AN undemanding seasonal treat for adults and a simple and entrancing introduction to ballet for children. That’s the enduring magic of Nutcracker, isn’t it?
Along comes Ashley Page and all is changed. The choreographer took a long look at the Hoffman fairy story upon which the original libretto was based and found the dark, psychologically challenging side which exists in most such tales. It is a Nutcracker for grown-ups. Children might find it a shade too unsettling.
To suit his conclusions, Page relocates the work from the warm and twinkly 19th Century Germany we have grown to expect and love to the brittle uncertainty of the Weimar Republic between the fall of Kaiser Bill and the arrival of Adolf Hitler.
This was an age of great change, of almost frenetic adoption of the new and the appearance of Sigmund Freud and exploration of the mind.
Page’s conception takes all this and pulls it together in the story of a young girl’s painful transition from childhood to adulthood.

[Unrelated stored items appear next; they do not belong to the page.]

-- ==== Sys2Proof/Laws/State.lean ====
section
/-! SUPPORT. What the named updates of the state change, one lemma per field: every other field is as before; and reading back what a
named write has written. -/
namespace Sys2Proof.Machine

/-! ## Tables -/

theorem Table.find?_put_self {α : Type} (t : Table α) (a : Nat) (v : α) : Table.find? (Table.put t a v) a = some v := by
  induction t with
  | nil => simp [Table.put, Table.find?]
  | cons x t ih =>
    obtain ⟨k, w⟩ := x
    unfold Table.put
    split
    · simp [Table.find?]
    · split
      · simp [Table.find?]
      · rename_i h; simp [Table.find?, ih, Ne.symm h]

theorem Table.find?_put_ne {α : Type} (t : Table α) {a b : Nat} (v : α) (h : a ≠ b) :
    Table.find? (Table.put t a v) b = Table.find? t b := by
  induction t with
  | nil => simp [Table.put, Table.find?, h]
  | cons x t ih =>
    obtain ⟨k, w⟩ := x
    unfold Table.put
    split
    · simp [Table.find?, h]
    · split
      · rename_i hk; subst hk; simp [Table.find?, h]
      · simp [Table.find?, ih]

theorem Table.put_put {α : Type} (t : Table α) (a : Nat) (v w : α) : Table.put (Table.put t a v) a w = Table.put t a w := by
  induction t with
  | nil => simp [Table.put]
  | cons x t ih =>
    obtain ⟨k, u⟩ := x
    by_cases h : a < k
    · simp [Table.put, h]
    · by_cases h' : a = k
      · simp [Table.put, h']
      · simp [Table.put, h, h', ih]

@[simp] theorem Table.get_put_self {α : Type} (t : Table α) (a : Nat) (v d : α) : Table.get (Table.put t a v) a d = v := by
  simp [Table.get, Table.find?_put_self]
theorem Table.get_put_ne {α : Type} (t : Table α) {a b : Nat} (v d : α) (h : a ≠ b) :
    Table.get (Table.put t a v) b d = Table.get t b d := by
  simp [Table.get, Table.find?_put_ne t v h]

/-! ## Cores, seats and banks -/

@[simp] theorem State.core_setCore (s : State) (n : Nat) (c : Core) : (s.setCore n c).core n = c := by
  simp [State.core, State.setCore]
theorem State.core_setCore_ne (s : State) {n m : Nat} (c : Core) (h : n ≠ m) : (s.setCore n c).core m = s.core m := by
  simp [State.core, State.setCore, Table.get_put_ne _ _ _ h]
@[simp] theorem State.setCore_setCore (s : State) (n : Nat) (c c' : Core) : (s.setCore n c).setCore n c' = s.setCore n c' := by
  simp [State.setCore, Table.put_put]
@[simp] theorem Core.seat_setSeat (c : Core) (i : Nat) (t : Seat) : (c.setSeat i t).seat i = t := by
  simp [Core.seat, Core.setSeat]
@[simp] theorem Core.setSeat_setSeat (c : Core) (i : Nat) (t u : Seat) : (c.setSeat i t).setSeat i u = c.setSeat i u := by
  simp [Core.setSeat]
@[simp] theorem State.bank_setLive (s : State) (c i : Nat) (b : Option Bank) : (s.setLive c i b).bank c i = b := by
  simp [State.bank, State.setLive]
@[simp] theorem State.bank_setBank (s : State) (c i : Nat) (b : Bank) : (s.setBank c i b).bank c i = some b := by
  simp [State.setBank]
@[simp] theorem State.setLive_setLive (s : State) (c i : Nat) (b b' : Option Bank) :
    (s.setLive c i b).setLive c i b' = s.setLive c i b' := by
  simp [State.setLive]
@[simp] theorem State.setBank_setBank (s : State) (c i : Nat) (b b' : Bank) : (s.setBank c i b).setBank c i b' = s.setBank c i b' := by
  simp [State.setBank]
theorem State.bank_setBank_core (s : State) {c c' i i' : Nat} (b : Bank) (h : c ≠ c') : (s.setBank c i b).bank c' i' = s.bank c' i' := by
  simp [State.bank, State.setBank, State.setLive, State.core_setCore_ne _ _ h]
theorem State.bank_setBank_seat (s : State) {c i i' : Nat} (b : Bank) (h : Fin.ofNat 4 i ≠ Fin.ofNat 4 i') :
    (s.setBank c i b).bank c i' = s.bank c i' := by
  have h' : (Fin.ofNat 4 i).val ≠ (Fin.ofNat 4 i').val := fun e => h (Fin.ext e)
  simp only [State.bank, State.setBank, State.setLive, State.core_setCore, Core.seat, Core.setSeat]
  have h'' : i % 4 ≠ i' % 4 := by simpa using h'
  simp [h'']


/-! ## The fields of `State.setCore` -/

@[simp] theorem State.setCore_tier (s : State) (n : Nat) (c : Core) : (s.setCore n c).tier = s.tier := rfl
@[simp] theorem State.setCore_dram (s : State) (n : Nat) (c : Core) : (s.setCore n c).dram = s.dram := rfl
@[simp] theorem State.setCore_host (s : State) (n : Nat) (c : Core) : (s.setCore n c).host = s.host := rfl
@[simp] theorem State.setCore_metas (s : State) (n : Nat) (c : Core) : (s.setCore n c).metas = s.metas := rfl
@[simp] theorem State.setCore_unsealed (s : State) (n : Nat) (c : Core) : (s.setCore n c).unsealed = s.unsealed := rfl
@[simp] theorem State.setCore_resealed (s : State) (n : Nat) (c : Core) : (s.setCore n c).resealed = s.resealed := rfl
@[simp] theorem State.setCore_scrubs (s : State) (n : Nat) (c : Core) : (s.setCore n c).scrubs = s.scrubs := rfl
@[simp] theorem State.setCore_llc (s : State) (n : Nat) (c : Core) : (s.setCore n c).llc = s.llc := rfl
@[simp] theorem State.setCore_tlb (s : State) (n : Nat) (c : Core) : (s.setCore n c).tlb = s.tlb := rfl
@[simp] theorem State.setCore_acc (s : State) (n : Nat) (c : Core) : (s.setCore n c).acc = s.acc := rfl
@[simp] theorem State.setCore_copies (s : State) (n : Nat) (c : Core) : (s.setCore n c).copies = s.copies := rfl
@[simp] theorem State.setCore_sigs (s : State) (n : Nat) (c : Core) : (s.setCore n c).sigs = s.sigs := rfl
@[simp] theorem State.setCore_images (s : State) (n : Nat) (c : Core) : (s.setCore n c).images = s.images := rfl
@[simp] theorem State.setCore_bankOps (s : State) (n : Nat) (c : Core) : (s.setCore n c).bankOps = s.bankOps := rfl
@[simp] theorem State.setCore_keys (s : State) (n : Nat) (c : Core) : (s.setCore n c).keys = s.keys := rfl
@[simp] theorem State.setCore_keyGen (s : State) (n : Nat) (c : Core) : (s.setCore n c).keyGen = s.keyGen := rfl
@[simp] theorem State.setCore_parts (s : State) (n : Nat) (c : Core) : (s.setCore n c).parts = s.parts := rfl
@[simp] theorem State.setCore_vfs (s : State) (n : Nat) (c : Core) : (s.setCore n c).vfs = s.vfs := rfl
@[simp] theorem State.setCore_slots (s : State) (n : Nat) (c : Core) : (s.setCore n c).slots = s.slots := rfl
@[simp] theorem State.setCore_launches (s : State) (n : Nat) (c : Core) : (s.setCore n c).launches = s.launches := rfl
@[simp] theorem State.setCore_graphs (s : State) (n : Nat) (c : Core) : (s.setCore n c).graphs = s.graphs := rfl
@[simp] theorem State.setCore_integ (s : State) (n : Nat) (c : Core) : (s.setCore n c).integ = s.integ := rfl
@[simp] theorem State.setCore_dev (s : State) (n : Nat) (c : Core) : (s.setCore n c).dev = s.dev := rfl
@[simp] theorem State.setCore_timebase (s : State) (n : Nat) (c : Core) : (s.setCore n c).timebase = s.timebase := rfl
@[simp] theorem State.setCore_nextId (s : State) (n : Nat) (c : Core) : (s.setCore n c).nextId = s.nextId := rfl
@[simp] theorem State.setCore_ctr (s : State) (n : Nat) (c : Core) : (s.setCore n c).ctr = s.ctr := rfl
@[simp] theorem State.setCore_agenda (s : State) (n : Nat) (c : Core) : (s.setCore n c).agenda = s.agenda := rfl
@[simp] theorem State.setCore_cur (s : State) (n : Nat) (c : Core) : (s.setCore n c).cur = s.cur := rfl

There is only a thin veil between Marie Stahlbaum’s dream world and reality. Her manipulative uncle Drosselmeyer – in reality the writer Hoffman – literally gets into her head to control what she sees.
We are assailed by these visions. There are the traditional mice and snowflakes, but a fair bit nastier than we are used to. Other surreal images appear and are initially inexplicable, only gradually understandable as the story unfolds.
This is my interpretation. As with a non-narrative piece of contemporary dance, it is up to you to decide what it means for you. This is a very bold move by Page and marks this Nutcracker out as special and important.
Oh, we do get the achingly beautiful Petipa pas de deux at the end as a homage to the original. Like the rest of the work, it is wonderfully performed. This is the bit the kids will love.